The PAMs from pigs infected with PRRSV have significantly downregulated the ability to kill bacteria (Solano, Bautista, Molitor, Segales, & Pijoan, 1998). Although, some researchers have demonstrated that co-infection with Mhp and PRRSV show no potentiating effect (Van Alstine, Stevenson, & Kanitz, 1996). Thacker and colleagues suggested that the Mhp potentiated and prolonged PRRSV-induced pneumonia clinically, macroscopically and microscopically regardless of the inoculation sequence of infection to both pathogens, whereas PRRSV did not aggravate Mhp infection in piglets when inoculated before Mhp under experimental conditions (Thacker, Halbur, Ross, Thanawongnuwech, & Thacker, 1999; Tzika et al., 2015; Van Alstine et al., 1996). Furthermore, Fablet suggested that, the infection by Mhp was associated with PRRSV seropositive status (Fablet, Marois-Crehan, Grasland, Simon, & Rose, 2016a). Moreover, in the concurrent infection with Mhp and PRRSV, many vital functional genes were detected as being differentially expressed (DE) in PAMs (Li et al., 2015), especially, IL-1β was considerably higher, which is a key component for downstream signal pathways. In addition, the co-infection of Mhp and PRRSV significantly increased the severity and duration of pneumonia in experimentally infected pigs, which was associated with induction of several proinflammatory cytokines (Thacker, Thacker, Kuhn, Hawkins, & Waters, 2000), such as IL-1α, IL-1β, IL-6, IL-8, IL-10, IL-12 and Tumor Necrosis Factor-alpha (TNF-α) (Thanawongnuwech, Thacker, Halbur, & Thacker, 2004; Thanawongnuwech & Thacker, 2003; Thanawongnuwech, Young, Thacker, & Thacker, 2001). Other group also found increased levels of both IL-12 and IL-10 in the respiratory tract of pigs experimentally infected with either Mhp and/or PRRSV, IFN-γ and Insulin-like Growth Factor-I (IGF-I) production were lower and delayed in pigs co-infected with PRRSV and Mhp(Roberts & Almond, 2003; Thanawongnuwech & Thacker, 2003). These results suggest that the exacerbation Mhp respiratory disease may be due to viral infection which induces regulatory T cells (Tregs) (LeRoith et al., 2011). In contrast, Fano et al suggested that Mhp did not affect these epidemiological features of PRRSV-associated disease under the conditions of study (Fano, Pijoan, & Dee, 2007).

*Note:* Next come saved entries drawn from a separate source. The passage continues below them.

-- ==== Sys2Proof/Machine/State.lean ====
section
/-! DEFINITION. The state of the block (spec/10_state.md R17 to R35) as plain data, the reasons a step can stop, and the
state after reset (spec/70_reset_and_hazards.md R112). -/

namespace Sys2Proof.Machine

/-- The engine state (R32). Its 2-bit code stands at the port only: `RunState.code`. -/
inductive RunState where
  /-- Reset; no run has started since. -/
  | idle
  /-- A run is in progress. -/
  | running
  /-- The last run ended with `HALT`. -/
  | halted
  /-- The last run ended with a fault, recorded in `State.fault`. -/
  | faulted
  deriving DecidableEq, Repr

/-- Which access a fetch or an advance belongs to (R33 `kind`, R39). -/
inductive Access where
  | opcode
  | operand
  deriving DecidableEq, Repr

/-- The fault record's code (R33, R90). -/
inductive FaultCode where
  | none
  | unknownOpcode
  | outOfRangeFetch
  | pcOverflow
  deriving DecidableEq, Repr

/-- The fault record (R33). -/
structure FaultRecord where
  code : FaultCode
  opcode : Byte
  addr : Index
  kind : Access
  deriving DecidableEq, Repr

/-- The record at reset and at the start of a run: code 0 with every field 0 (R33, R67). -/
def FaultRecord.clear : FaultRecord := ⟨.none, 0x00#8, 0x0000#16, .opcode⟩

/-- The program image (R8, R35, R38): its length in bytes and its bytes by index. It is an input of the run that no step
changes; the step takes the state alone, so the model holds it there (log entry 1). Canonical form: `Memory.wf`. -/
structure Memory where
  progLen : Nat
  cells : List Host.Cell
  deriving DecidableEq, Repr

/-- The empty image, `PROG_LEN = 0`. -/
def Memory.empty : Memory := ⟨0, []⟩

/-- The state: the four Processor State fields, the engine state and the fault record (R17), and the run's input image. -/
structure State where
  /-- Accumulator (R18). -/
  a : Byte
  /-- Index register (R19). -/
  x : Byte
  /-- Status byte, all 8 bits (R21, R26). -/
  p : Byte
  /-- Program counter (R27). -/
  pc : Index
  /-- Engine state (R32). -/
  runState : RunState
  /-- Fault record (R33). -/
  fault : FaultRecord
  /-- Program image (R8, R35). -/
  image : Memory
  deriving DecidableEq, Repr

/-- Reasons the model itself would stop: there are none. The block's own three faults are taken as next states, with the
record written and the engine `Faulted` (spec/60_exceptions.md R99), and R94 admits no other. -/
inductive Fault where
  deriving DecidableEq, Repr

/-- Why a step has no meaning. -/
inductive Refusal where
  /-- Raised only by an arm of `exec` whose instruction has no meaning yet (safe). No arm raises it now. -/
  | notModelled (mnemonic : String)
  deriving DecidableEq, Repr

/-- The state after reset, every field as R112's table gives it. The image is the host's input, not part of that table:
none is supplied yet, held as the empty image (DESIGN CHOICE, log entry 2, unsafe). -/
def State.reset : State where
  a := 0x00#8
  x := 0x00#8
  p := 0x00#8
  pc := 0x0000#16
  runState := .idle
  fault := FaultRecord.clear
  image := Memory.empty

end Sys2Proof.Machine
end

Other studies also implicated that a single-dose vaccination against Mhp alone decreased the levels of PRRSV viremia and PRRSV-associated pulmonary lesions, whereas single-dose vaccination against PRRSV alone did not decrease nasal shedding of Mhp and Mhp-associated pulmonary lesions in the co-infected pigs (S. J. Park, Seo, Park, & Chae, 2014). Combining vaccines with Mhp and PRRSV did not induce negative interaction which would reduce the efficacy of each individual vaccine (Bourry, Fablet, Simon, & Marois-Crehan, 2015). These results indicated that, the combined vaccination is more efficient than single ones, consequently, further research should focus on the developing of combined vaccine, which can improve the convenient and efficient pig production simultaneously.